## GOAL OF THE EXERCISE
In the entries that follow, find the word "allowed" and report each line it is on.

(Beginning of TASK DATA)

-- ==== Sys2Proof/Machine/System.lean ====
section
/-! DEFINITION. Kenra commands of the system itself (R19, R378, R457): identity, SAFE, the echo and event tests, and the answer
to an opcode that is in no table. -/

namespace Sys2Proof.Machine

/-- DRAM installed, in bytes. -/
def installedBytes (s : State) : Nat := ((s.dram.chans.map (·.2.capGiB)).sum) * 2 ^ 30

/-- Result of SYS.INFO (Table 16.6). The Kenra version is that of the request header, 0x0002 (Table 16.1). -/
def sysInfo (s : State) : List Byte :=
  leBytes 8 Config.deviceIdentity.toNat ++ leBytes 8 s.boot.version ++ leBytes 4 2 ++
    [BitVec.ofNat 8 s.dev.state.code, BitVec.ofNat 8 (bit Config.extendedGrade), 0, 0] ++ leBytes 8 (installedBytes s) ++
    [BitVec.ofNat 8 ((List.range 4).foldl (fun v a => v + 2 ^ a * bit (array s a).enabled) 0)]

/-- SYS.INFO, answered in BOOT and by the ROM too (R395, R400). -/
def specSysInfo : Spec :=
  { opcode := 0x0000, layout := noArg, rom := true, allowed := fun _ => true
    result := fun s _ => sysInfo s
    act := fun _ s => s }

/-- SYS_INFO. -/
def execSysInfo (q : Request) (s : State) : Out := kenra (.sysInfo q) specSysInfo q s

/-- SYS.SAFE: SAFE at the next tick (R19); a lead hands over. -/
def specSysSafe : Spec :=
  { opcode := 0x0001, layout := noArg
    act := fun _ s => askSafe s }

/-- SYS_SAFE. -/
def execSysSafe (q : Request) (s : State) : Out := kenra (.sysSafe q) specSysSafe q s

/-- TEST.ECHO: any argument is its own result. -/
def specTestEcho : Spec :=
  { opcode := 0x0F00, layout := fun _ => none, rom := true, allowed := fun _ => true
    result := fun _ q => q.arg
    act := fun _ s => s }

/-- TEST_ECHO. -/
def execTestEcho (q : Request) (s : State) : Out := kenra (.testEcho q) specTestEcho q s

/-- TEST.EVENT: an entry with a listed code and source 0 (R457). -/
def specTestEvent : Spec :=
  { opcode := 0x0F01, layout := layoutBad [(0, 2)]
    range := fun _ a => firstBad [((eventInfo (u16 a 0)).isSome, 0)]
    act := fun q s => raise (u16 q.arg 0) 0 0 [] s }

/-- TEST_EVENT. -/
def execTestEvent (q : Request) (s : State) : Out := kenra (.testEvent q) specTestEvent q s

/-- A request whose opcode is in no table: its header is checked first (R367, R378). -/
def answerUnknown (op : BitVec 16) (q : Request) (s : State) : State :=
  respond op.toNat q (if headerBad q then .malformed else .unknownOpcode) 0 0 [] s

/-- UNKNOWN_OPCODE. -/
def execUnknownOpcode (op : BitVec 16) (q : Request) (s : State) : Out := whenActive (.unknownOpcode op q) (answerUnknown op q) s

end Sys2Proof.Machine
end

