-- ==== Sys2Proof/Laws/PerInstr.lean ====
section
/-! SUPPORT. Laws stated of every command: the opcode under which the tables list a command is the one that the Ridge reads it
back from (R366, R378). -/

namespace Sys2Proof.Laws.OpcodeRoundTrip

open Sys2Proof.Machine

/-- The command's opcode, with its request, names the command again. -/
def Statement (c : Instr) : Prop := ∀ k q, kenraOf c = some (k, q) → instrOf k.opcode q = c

(End of TASK DATA)
(Beginning of TASK DATA)

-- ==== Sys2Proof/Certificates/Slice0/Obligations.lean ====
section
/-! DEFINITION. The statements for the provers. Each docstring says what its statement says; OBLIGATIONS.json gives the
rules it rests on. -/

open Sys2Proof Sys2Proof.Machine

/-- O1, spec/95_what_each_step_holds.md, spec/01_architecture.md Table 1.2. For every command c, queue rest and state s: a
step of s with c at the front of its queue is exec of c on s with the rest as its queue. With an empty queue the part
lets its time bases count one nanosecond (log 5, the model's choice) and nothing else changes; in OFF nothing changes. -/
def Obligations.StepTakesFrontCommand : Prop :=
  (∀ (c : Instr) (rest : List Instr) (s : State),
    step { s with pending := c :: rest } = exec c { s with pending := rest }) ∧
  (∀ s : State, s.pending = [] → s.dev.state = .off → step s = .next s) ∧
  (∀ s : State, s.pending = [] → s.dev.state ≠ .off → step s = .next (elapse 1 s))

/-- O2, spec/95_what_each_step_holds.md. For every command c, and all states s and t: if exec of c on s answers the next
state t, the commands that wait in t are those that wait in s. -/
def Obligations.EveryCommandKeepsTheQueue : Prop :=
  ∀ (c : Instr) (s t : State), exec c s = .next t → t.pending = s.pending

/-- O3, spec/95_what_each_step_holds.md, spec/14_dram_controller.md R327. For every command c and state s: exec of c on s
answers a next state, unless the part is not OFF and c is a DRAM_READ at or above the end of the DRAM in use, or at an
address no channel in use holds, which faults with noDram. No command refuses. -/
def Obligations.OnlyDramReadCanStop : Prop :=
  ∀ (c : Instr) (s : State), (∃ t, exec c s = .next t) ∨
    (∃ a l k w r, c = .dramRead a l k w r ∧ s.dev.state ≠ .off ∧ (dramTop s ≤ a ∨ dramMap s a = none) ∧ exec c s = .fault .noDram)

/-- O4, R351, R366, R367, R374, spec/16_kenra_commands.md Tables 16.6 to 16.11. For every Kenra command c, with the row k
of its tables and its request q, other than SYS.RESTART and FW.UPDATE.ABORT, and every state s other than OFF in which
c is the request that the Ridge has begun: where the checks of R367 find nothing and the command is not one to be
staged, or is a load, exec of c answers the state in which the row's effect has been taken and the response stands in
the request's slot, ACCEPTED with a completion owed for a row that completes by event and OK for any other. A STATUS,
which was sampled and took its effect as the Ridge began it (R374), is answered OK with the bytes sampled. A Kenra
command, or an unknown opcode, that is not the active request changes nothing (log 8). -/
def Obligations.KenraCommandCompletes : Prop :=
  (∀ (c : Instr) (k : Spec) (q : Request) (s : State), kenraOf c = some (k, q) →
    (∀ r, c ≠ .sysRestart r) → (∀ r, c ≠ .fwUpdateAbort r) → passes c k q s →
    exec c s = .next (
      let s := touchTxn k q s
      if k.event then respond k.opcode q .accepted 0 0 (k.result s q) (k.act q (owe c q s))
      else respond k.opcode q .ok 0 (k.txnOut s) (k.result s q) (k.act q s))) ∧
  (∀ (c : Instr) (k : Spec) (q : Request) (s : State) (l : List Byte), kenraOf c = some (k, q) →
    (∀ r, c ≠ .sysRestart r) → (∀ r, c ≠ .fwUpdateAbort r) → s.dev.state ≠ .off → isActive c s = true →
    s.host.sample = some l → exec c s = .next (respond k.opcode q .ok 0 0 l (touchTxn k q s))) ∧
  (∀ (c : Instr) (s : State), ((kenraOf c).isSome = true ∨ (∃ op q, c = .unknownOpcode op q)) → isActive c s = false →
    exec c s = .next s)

(End of TASK DATA)

## REPLY
  { opcode := 0x0000, layout := noArg, rom := true, allowed := fun _ => true
  { opcode := 0x0F00, layout := fun _ => none, rom := true, allowed := fun _ => true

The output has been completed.